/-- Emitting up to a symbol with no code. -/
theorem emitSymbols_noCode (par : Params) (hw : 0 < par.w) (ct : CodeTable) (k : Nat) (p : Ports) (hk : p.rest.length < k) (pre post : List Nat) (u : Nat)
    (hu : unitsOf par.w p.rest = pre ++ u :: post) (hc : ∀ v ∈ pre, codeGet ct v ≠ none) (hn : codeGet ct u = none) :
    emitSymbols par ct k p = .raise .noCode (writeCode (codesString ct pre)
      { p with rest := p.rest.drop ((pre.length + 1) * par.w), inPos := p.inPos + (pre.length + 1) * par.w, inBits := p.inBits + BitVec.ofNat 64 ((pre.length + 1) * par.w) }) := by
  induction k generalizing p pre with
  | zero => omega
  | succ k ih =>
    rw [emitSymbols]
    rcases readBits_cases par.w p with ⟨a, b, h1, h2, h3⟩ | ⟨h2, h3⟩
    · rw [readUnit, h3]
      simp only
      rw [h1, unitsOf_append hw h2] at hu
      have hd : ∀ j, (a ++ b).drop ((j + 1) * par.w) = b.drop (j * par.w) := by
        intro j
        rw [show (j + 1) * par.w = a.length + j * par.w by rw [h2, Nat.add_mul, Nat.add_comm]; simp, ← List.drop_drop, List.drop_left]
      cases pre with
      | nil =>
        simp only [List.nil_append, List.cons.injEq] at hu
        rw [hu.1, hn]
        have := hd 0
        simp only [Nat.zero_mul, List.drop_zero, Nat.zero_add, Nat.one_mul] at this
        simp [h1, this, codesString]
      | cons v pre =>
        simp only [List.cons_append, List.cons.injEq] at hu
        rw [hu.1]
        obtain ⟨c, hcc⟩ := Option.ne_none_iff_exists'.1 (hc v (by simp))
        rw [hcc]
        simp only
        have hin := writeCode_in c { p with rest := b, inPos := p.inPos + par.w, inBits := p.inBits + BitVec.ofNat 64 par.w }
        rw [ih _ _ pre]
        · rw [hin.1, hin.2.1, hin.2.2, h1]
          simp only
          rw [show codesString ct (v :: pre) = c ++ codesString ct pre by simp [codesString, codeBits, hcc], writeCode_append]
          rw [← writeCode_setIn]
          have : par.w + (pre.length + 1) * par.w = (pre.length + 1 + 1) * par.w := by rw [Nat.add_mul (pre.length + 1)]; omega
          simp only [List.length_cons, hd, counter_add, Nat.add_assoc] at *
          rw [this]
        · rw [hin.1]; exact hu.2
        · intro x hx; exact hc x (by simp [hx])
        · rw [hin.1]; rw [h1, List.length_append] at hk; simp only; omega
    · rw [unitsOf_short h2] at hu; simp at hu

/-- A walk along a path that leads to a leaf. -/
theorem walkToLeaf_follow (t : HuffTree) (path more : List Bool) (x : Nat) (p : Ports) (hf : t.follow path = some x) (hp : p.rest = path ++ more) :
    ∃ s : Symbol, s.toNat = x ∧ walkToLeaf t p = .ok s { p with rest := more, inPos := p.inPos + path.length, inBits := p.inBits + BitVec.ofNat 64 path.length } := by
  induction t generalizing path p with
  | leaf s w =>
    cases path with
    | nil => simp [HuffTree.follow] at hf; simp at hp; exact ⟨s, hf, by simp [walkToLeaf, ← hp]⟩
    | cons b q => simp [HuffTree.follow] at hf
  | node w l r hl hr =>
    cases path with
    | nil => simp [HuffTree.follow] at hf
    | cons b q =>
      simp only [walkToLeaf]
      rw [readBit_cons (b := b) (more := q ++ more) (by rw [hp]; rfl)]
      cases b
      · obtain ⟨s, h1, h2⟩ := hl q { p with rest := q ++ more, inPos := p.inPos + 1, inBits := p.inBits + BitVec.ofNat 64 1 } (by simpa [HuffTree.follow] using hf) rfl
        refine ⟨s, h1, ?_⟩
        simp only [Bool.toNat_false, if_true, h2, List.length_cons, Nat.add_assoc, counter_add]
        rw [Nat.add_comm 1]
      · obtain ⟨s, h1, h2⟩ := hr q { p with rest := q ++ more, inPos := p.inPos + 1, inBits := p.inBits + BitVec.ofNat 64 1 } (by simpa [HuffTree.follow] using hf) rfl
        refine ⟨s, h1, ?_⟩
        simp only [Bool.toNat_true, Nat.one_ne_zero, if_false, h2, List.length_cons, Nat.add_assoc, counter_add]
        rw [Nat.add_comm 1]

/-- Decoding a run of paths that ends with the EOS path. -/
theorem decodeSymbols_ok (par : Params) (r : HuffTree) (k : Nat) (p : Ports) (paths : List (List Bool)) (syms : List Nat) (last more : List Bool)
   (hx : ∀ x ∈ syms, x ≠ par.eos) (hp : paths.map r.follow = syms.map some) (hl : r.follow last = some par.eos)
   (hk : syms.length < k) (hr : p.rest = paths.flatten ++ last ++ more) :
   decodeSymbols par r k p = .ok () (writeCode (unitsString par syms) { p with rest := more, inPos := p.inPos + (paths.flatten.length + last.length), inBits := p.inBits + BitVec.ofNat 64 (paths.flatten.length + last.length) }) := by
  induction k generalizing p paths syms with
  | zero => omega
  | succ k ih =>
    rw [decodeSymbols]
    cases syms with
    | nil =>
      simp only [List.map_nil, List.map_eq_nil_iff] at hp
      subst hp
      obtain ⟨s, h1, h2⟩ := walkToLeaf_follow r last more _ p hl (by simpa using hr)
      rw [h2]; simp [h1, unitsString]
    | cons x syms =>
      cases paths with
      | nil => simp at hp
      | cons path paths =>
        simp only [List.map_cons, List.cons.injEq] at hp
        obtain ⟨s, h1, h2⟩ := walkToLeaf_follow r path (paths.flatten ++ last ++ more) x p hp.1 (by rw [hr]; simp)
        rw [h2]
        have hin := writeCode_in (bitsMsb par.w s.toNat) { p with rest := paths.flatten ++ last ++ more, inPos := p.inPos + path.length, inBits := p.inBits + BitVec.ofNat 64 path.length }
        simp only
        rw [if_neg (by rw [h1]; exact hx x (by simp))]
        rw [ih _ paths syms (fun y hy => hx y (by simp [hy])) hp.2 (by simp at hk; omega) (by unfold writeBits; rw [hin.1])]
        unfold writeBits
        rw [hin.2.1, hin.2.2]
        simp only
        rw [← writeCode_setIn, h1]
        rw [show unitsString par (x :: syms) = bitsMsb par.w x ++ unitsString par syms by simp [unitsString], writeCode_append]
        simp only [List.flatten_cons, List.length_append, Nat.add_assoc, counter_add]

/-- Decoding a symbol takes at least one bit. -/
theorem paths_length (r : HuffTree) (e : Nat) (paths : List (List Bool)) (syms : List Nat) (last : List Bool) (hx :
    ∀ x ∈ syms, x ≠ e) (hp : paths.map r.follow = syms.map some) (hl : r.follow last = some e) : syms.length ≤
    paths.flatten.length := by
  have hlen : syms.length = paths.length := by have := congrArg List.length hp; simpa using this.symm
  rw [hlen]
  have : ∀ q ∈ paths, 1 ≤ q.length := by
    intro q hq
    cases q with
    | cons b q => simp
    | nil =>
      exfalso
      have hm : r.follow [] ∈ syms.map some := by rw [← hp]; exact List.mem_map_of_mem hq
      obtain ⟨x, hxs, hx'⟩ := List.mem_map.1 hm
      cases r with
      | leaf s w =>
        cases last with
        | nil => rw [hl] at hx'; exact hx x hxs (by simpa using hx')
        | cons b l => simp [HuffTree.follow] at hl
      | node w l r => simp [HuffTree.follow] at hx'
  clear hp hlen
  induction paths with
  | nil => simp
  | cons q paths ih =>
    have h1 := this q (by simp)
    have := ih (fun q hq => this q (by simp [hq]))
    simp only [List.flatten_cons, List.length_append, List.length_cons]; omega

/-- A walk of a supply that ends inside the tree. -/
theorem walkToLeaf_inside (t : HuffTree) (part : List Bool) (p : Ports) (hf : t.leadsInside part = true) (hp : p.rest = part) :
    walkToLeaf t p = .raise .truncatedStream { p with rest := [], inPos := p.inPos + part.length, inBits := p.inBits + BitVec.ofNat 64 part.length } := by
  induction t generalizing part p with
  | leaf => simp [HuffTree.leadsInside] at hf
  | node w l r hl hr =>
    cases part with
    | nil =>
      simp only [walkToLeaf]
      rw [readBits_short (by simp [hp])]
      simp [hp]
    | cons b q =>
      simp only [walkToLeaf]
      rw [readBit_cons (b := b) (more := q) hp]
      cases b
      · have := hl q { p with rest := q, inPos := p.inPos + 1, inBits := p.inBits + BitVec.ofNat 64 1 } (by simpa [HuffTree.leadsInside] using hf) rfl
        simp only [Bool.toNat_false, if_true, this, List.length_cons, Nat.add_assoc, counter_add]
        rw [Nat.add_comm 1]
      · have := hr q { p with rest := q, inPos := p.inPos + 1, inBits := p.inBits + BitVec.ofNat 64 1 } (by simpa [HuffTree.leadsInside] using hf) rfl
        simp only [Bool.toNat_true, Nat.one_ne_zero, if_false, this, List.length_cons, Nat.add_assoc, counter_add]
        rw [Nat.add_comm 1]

* * *

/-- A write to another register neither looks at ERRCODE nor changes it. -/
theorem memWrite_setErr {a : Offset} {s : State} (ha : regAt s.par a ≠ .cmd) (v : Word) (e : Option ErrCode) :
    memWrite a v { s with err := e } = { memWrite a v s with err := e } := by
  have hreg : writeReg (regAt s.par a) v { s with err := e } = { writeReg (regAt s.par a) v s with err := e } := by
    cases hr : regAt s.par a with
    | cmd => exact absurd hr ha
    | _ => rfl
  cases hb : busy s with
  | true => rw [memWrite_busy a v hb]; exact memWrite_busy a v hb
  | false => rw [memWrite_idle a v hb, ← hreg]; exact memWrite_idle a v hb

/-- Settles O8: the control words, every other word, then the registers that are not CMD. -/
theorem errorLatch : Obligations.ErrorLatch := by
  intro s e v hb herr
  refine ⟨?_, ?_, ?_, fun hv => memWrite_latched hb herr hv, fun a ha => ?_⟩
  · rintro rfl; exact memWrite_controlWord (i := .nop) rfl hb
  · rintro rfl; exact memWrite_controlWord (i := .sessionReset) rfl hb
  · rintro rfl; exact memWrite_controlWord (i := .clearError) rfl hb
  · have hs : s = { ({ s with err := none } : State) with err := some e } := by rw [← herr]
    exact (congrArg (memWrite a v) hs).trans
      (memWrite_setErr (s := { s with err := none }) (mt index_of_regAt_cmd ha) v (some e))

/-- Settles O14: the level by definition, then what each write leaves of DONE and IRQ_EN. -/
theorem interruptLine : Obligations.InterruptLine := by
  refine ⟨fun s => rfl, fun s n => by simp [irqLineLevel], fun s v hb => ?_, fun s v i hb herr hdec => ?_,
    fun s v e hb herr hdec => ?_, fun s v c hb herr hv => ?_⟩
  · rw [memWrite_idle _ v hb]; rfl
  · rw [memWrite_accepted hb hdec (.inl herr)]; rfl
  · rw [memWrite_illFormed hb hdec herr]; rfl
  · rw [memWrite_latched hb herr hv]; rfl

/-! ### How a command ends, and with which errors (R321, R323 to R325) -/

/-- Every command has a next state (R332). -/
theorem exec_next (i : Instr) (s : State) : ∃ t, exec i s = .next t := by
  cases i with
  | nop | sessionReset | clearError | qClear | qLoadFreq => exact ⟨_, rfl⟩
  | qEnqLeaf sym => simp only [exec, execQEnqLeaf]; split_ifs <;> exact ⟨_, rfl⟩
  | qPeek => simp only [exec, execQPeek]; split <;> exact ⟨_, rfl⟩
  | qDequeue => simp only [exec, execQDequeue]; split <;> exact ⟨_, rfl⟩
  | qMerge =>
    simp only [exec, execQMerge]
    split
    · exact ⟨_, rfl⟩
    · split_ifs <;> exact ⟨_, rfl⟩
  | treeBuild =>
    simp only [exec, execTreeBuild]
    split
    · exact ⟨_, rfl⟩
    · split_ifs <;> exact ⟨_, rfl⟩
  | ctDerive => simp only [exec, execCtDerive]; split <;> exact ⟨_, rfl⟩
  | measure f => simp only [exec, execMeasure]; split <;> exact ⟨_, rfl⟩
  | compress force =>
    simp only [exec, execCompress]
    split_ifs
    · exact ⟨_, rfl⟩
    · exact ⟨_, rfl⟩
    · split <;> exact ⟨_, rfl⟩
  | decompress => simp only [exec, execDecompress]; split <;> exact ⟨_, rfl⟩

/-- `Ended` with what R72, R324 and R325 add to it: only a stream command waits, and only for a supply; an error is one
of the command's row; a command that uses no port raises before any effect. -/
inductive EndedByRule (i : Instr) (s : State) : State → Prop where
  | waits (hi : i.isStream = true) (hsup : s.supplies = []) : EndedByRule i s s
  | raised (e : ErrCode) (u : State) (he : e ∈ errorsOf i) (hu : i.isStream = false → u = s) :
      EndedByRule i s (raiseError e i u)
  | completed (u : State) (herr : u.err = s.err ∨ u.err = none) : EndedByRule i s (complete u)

TASK TO CARRY OUT →
Looking at the material above, how many lines hold the word "Bool"? Only the number, please.

THE COMPLETED TASK →
8